==== Task data ====

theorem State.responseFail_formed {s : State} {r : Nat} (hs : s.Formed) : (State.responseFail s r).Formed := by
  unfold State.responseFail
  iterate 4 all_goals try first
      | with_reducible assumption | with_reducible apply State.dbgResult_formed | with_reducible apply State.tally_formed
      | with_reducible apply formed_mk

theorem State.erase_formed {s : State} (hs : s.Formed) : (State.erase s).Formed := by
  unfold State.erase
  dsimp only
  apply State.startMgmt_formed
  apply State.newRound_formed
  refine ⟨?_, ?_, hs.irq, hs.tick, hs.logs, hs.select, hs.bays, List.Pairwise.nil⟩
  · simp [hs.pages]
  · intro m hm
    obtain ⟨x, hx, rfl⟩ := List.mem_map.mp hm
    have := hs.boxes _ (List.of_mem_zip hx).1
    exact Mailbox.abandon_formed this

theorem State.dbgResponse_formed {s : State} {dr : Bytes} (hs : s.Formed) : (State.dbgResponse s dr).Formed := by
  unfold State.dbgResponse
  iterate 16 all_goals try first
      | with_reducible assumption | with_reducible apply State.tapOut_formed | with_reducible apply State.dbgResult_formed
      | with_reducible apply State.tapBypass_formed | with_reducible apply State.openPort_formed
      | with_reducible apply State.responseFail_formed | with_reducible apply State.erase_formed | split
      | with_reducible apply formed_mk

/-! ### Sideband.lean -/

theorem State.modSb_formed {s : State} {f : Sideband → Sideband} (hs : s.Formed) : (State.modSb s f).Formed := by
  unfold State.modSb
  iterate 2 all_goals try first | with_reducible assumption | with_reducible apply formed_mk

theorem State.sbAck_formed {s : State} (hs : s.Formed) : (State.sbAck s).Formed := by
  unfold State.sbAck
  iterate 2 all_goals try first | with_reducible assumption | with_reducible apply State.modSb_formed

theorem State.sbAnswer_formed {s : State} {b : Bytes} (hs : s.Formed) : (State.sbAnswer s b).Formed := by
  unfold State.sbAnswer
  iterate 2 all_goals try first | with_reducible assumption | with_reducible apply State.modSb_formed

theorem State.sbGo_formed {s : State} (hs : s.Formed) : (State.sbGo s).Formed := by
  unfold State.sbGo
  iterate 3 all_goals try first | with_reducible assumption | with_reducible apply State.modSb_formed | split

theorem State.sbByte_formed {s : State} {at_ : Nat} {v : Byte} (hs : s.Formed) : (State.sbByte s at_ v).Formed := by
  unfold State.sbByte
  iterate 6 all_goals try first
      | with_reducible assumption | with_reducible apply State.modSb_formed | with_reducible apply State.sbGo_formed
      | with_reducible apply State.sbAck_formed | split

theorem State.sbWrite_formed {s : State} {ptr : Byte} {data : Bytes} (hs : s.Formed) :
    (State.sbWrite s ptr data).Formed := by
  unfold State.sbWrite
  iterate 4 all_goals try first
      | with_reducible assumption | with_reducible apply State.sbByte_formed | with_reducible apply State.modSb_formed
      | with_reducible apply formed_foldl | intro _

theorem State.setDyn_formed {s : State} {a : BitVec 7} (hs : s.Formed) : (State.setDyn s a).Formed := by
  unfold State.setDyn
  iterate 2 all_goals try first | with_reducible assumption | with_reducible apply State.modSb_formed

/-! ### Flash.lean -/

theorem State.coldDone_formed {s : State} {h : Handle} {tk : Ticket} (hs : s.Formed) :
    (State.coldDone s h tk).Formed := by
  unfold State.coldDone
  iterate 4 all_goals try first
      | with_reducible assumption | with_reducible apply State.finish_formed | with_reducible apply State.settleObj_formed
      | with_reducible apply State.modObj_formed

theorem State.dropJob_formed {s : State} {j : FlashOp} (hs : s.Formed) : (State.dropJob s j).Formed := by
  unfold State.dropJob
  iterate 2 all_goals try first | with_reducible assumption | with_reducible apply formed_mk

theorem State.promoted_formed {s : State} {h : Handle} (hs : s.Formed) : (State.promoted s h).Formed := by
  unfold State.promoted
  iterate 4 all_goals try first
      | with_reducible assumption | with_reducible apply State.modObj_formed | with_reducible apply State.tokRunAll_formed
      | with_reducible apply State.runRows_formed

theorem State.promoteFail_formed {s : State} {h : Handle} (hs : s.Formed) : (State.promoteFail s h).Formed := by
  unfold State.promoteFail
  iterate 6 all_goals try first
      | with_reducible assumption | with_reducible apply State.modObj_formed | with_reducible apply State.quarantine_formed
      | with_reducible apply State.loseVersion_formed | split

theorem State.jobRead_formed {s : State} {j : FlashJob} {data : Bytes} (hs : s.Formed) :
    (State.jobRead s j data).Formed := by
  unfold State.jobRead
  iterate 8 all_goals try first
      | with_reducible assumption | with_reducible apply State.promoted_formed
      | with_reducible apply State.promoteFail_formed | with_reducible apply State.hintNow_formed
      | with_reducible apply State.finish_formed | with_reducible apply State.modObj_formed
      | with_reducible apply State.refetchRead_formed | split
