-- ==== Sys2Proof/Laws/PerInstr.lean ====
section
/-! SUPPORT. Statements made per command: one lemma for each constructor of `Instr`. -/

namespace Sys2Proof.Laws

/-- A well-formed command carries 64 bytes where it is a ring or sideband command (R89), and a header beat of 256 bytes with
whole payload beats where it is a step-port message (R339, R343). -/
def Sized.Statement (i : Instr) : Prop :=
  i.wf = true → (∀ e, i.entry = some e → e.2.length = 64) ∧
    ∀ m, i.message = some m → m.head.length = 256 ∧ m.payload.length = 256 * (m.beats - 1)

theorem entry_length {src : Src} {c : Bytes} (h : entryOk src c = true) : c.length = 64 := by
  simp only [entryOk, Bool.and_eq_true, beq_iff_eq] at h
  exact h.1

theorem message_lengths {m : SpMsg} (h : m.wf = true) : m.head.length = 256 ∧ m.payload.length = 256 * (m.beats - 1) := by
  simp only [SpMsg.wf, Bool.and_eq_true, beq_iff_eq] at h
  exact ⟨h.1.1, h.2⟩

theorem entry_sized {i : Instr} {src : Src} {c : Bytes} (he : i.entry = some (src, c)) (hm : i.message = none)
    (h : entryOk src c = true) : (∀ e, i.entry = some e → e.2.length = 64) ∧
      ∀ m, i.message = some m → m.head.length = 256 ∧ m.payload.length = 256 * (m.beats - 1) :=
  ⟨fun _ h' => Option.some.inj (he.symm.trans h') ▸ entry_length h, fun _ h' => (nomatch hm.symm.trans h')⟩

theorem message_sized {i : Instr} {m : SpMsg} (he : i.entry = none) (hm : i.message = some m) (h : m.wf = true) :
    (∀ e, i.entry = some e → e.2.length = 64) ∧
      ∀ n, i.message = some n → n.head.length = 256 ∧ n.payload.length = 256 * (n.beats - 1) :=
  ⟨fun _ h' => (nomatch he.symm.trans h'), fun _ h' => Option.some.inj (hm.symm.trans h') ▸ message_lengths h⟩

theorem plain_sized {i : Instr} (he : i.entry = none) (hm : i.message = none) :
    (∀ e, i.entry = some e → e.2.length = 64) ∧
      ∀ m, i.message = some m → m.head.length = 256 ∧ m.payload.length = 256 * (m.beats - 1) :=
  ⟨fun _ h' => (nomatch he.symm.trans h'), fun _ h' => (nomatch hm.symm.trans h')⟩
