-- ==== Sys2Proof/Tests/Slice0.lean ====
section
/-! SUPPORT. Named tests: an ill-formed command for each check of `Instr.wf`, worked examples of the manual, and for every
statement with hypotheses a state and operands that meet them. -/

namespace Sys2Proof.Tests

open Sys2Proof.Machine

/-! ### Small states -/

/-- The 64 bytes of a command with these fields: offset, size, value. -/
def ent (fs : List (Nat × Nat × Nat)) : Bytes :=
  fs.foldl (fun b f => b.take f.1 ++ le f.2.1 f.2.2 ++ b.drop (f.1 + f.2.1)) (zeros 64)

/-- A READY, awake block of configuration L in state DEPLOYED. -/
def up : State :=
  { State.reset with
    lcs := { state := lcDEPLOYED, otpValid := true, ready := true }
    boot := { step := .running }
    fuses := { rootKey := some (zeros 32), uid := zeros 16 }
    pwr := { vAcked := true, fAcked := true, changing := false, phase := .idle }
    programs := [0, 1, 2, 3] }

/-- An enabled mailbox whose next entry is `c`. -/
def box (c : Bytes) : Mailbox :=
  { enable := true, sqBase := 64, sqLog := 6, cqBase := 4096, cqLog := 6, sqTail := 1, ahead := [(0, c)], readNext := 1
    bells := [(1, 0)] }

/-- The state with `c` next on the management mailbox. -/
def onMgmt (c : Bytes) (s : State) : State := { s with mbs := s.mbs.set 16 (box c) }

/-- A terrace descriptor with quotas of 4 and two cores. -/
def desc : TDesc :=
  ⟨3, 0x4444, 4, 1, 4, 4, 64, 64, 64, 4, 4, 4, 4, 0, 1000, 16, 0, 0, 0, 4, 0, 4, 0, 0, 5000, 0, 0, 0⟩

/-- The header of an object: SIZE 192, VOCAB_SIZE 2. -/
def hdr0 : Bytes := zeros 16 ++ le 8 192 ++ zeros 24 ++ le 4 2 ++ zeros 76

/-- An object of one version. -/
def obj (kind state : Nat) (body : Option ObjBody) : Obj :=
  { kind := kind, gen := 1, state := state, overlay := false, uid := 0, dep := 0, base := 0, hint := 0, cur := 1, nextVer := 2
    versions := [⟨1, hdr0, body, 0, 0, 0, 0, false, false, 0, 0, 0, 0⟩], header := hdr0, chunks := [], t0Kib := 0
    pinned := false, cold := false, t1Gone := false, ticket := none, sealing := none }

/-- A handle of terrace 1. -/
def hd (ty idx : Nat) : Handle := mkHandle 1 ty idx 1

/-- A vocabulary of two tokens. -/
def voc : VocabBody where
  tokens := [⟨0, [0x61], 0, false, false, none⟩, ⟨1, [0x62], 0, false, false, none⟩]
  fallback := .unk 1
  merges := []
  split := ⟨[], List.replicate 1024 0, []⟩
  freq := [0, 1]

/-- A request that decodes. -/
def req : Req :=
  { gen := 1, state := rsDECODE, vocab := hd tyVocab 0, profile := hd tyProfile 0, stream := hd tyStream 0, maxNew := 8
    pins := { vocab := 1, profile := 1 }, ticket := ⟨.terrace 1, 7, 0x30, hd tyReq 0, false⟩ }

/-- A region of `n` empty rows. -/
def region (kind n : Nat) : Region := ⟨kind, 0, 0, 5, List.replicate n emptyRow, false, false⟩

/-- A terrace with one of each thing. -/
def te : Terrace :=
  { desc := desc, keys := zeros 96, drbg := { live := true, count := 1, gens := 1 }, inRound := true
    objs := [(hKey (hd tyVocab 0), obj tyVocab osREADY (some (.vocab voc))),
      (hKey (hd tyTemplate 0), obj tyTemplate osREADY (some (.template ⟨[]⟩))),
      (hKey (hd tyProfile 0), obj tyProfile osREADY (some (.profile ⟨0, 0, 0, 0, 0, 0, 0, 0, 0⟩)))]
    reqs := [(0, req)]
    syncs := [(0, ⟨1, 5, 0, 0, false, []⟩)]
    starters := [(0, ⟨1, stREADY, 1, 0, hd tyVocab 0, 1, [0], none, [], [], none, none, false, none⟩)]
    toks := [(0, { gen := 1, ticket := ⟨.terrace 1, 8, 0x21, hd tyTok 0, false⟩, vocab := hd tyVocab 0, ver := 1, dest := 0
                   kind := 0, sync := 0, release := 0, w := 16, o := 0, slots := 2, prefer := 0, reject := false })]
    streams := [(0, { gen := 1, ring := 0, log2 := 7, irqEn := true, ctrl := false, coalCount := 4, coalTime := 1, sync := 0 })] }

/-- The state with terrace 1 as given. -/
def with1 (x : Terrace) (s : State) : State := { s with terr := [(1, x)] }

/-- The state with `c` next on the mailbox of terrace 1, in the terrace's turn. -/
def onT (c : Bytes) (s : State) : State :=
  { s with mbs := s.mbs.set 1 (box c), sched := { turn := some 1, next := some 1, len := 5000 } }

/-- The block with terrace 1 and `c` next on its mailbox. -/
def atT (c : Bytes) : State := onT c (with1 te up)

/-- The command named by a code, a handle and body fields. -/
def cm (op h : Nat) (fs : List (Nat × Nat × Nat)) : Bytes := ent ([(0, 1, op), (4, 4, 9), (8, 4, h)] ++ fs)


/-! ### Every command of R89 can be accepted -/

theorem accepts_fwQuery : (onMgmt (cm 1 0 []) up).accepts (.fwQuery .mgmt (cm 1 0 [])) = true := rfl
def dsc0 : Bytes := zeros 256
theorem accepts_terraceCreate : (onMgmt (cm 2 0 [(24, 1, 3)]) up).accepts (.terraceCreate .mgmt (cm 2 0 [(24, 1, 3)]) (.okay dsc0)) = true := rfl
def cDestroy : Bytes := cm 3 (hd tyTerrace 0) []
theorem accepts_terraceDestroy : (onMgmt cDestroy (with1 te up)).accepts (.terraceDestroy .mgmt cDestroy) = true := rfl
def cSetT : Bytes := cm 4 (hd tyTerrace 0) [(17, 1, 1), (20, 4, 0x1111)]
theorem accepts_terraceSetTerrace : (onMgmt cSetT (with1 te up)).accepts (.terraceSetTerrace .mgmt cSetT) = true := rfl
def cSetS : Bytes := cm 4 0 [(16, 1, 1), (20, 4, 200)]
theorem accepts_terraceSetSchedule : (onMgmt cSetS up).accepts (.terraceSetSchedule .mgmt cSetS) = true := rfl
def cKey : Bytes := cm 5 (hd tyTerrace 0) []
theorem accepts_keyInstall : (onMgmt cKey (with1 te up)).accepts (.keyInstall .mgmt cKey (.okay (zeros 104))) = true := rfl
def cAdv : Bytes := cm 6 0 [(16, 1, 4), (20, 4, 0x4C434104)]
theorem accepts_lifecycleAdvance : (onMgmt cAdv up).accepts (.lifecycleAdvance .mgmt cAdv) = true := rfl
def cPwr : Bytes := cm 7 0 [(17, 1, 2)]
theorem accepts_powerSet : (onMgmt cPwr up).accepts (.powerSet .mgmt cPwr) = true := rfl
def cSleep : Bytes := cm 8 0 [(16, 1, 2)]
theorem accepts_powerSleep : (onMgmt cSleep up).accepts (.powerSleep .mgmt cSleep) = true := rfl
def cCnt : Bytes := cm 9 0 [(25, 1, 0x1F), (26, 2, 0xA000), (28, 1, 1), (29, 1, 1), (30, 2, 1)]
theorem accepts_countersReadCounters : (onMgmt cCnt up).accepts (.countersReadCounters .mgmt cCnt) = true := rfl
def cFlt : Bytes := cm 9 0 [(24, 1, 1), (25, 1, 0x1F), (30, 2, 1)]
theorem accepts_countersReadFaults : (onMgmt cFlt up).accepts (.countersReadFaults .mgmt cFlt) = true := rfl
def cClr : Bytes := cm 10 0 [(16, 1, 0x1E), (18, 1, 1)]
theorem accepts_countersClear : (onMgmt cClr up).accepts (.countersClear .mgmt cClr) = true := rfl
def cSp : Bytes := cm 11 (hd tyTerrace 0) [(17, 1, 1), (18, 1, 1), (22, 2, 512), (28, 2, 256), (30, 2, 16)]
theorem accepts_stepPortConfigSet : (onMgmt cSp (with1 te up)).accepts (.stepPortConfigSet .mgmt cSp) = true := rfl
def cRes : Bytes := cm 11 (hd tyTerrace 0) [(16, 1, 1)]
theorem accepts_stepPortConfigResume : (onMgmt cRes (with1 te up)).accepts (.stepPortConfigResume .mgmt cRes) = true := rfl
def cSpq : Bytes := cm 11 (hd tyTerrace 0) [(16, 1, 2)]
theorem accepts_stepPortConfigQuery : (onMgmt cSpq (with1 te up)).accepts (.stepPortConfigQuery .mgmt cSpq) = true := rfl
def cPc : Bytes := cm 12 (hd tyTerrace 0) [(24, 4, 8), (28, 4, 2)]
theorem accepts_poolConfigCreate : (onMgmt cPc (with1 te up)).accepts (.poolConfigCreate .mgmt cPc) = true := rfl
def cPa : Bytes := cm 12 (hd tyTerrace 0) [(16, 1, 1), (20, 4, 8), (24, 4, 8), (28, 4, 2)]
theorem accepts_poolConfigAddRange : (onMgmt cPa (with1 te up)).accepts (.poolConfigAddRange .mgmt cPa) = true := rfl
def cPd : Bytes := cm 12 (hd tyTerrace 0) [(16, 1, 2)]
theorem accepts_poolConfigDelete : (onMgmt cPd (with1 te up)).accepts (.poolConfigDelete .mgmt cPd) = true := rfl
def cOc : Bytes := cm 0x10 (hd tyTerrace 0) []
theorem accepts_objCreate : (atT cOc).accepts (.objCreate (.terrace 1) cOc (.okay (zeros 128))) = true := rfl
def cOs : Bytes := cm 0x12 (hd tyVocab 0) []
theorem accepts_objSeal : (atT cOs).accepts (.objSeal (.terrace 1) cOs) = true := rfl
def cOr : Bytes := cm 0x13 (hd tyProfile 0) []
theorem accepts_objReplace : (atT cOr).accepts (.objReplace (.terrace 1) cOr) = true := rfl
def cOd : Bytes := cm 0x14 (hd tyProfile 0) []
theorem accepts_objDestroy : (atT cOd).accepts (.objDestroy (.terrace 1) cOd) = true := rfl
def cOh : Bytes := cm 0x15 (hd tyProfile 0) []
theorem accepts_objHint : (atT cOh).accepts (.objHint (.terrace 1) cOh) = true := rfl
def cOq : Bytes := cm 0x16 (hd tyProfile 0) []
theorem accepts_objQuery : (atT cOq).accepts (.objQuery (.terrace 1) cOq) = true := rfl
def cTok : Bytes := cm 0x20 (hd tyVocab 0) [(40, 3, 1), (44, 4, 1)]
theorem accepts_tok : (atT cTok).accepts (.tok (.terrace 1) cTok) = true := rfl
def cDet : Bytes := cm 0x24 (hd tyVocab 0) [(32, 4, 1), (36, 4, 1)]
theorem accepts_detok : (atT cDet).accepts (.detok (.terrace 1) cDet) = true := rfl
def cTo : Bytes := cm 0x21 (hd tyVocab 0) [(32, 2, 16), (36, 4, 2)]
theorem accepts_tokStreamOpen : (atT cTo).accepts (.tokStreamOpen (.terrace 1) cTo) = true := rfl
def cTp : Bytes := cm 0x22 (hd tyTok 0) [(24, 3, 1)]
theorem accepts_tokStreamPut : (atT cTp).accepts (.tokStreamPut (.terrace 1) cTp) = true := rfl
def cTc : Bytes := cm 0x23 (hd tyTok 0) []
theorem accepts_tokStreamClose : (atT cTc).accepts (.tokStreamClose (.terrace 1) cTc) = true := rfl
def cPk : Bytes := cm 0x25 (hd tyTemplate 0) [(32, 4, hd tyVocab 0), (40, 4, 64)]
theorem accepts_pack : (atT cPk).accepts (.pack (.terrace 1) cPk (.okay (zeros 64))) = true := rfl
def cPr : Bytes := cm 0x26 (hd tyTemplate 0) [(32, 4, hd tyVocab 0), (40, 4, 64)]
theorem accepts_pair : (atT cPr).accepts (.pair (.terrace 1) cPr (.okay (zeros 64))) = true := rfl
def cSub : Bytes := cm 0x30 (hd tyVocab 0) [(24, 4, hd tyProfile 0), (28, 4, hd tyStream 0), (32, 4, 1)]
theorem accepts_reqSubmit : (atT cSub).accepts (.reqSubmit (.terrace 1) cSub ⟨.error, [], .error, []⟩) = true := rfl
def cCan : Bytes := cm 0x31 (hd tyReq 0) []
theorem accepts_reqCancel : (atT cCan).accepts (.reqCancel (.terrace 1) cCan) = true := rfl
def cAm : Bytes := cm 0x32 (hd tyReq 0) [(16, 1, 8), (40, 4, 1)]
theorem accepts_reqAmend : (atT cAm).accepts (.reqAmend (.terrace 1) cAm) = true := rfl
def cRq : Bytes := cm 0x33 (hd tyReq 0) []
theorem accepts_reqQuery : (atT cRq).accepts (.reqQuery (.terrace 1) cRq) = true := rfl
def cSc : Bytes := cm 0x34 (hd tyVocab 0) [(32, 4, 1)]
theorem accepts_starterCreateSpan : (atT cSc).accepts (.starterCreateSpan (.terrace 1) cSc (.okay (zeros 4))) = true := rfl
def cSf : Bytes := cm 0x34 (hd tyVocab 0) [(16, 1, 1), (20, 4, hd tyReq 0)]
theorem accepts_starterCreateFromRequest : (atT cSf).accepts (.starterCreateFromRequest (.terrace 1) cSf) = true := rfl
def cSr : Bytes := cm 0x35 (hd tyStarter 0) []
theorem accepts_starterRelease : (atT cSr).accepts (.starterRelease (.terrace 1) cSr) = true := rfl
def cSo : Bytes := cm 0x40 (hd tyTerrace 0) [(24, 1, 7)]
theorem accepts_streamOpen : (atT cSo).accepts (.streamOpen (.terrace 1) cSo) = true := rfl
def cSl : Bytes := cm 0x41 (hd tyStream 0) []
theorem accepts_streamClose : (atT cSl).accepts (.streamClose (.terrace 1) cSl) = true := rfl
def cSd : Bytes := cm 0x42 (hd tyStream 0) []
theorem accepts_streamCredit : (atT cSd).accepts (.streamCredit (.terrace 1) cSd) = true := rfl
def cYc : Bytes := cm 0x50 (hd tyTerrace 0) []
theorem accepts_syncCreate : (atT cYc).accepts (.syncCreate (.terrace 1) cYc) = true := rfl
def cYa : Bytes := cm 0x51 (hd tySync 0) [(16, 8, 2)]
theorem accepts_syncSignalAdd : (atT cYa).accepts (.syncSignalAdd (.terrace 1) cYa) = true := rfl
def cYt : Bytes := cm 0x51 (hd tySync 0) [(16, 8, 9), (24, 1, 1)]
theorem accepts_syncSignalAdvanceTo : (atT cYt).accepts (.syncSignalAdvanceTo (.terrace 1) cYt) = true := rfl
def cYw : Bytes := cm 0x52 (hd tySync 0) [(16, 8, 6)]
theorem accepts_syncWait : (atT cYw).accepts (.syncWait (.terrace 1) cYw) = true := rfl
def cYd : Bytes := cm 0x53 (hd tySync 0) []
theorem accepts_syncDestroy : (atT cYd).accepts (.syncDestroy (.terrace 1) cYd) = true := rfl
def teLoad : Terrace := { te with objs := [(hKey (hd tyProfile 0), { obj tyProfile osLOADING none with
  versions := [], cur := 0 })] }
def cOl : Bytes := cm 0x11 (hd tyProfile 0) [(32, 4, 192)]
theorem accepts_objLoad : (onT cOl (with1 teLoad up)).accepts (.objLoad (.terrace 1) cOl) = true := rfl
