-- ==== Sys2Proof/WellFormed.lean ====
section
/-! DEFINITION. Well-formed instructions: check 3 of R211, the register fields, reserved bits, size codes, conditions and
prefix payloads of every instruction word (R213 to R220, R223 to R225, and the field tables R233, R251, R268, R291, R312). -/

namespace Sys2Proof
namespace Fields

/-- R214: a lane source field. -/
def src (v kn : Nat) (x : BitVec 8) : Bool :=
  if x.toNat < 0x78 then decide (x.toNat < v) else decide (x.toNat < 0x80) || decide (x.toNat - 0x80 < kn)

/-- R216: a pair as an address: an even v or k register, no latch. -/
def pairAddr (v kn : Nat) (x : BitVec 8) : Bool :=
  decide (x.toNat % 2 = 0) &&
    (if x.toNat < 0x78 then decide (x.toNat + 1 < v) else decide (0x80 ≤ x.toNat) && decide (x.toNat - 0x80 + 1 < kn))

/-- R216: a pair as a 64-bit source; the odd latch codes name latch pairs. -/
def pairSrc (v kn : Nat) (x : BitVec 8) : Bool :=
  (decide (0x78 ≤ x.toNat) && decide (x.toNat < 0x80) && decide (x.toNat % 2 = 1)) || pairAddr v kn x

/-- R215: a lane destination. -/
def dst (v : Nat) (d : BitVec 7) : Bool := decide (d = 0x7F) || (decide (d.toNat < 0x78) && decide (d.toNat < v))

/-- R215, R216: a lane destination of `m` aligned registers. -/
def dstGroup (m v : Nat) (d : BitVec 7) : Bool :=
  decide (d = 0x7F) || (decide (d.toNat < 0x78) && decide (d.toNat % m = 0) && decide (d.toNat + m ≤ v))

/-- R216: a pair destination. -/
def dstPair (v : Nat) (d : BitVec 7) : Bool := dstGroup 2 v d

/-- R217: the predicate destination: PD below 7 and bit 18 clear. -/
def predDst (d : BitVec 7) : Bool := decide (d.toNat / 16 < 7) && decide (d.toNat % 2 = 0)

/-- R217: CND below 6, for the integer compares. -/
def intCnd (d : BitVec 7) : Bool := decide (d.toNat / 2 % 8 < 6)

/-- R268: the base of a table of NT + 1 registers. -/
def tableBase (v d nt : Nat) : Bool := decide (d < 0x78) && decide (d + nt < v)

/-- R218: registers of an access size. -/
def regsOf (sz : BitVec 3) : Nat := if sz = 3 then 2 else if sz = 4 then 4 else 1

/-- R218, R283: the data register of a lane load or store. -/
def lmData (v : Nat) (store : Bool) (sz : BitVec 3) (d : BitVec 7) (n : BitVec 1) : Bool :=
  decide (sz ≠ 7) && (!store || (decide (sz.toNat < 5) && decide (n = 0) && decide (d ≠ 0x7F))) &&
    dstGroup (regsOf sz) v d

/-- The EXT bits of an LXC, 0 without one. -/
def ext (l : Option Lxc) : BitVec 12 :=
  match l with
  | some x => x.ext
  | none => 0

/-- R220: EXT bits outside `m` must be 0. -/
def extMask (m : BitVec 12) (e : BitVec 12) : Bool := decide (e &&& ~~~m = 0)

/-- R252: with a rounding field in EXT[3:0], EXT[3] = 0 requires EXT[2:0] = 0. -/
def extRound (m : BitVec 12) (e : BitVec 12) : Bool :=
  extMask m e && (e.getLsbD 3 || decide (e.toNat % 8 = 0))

====

- Problem requirements
Your answer must be one number: how many lines of the data contain "check".

- Result of the task
2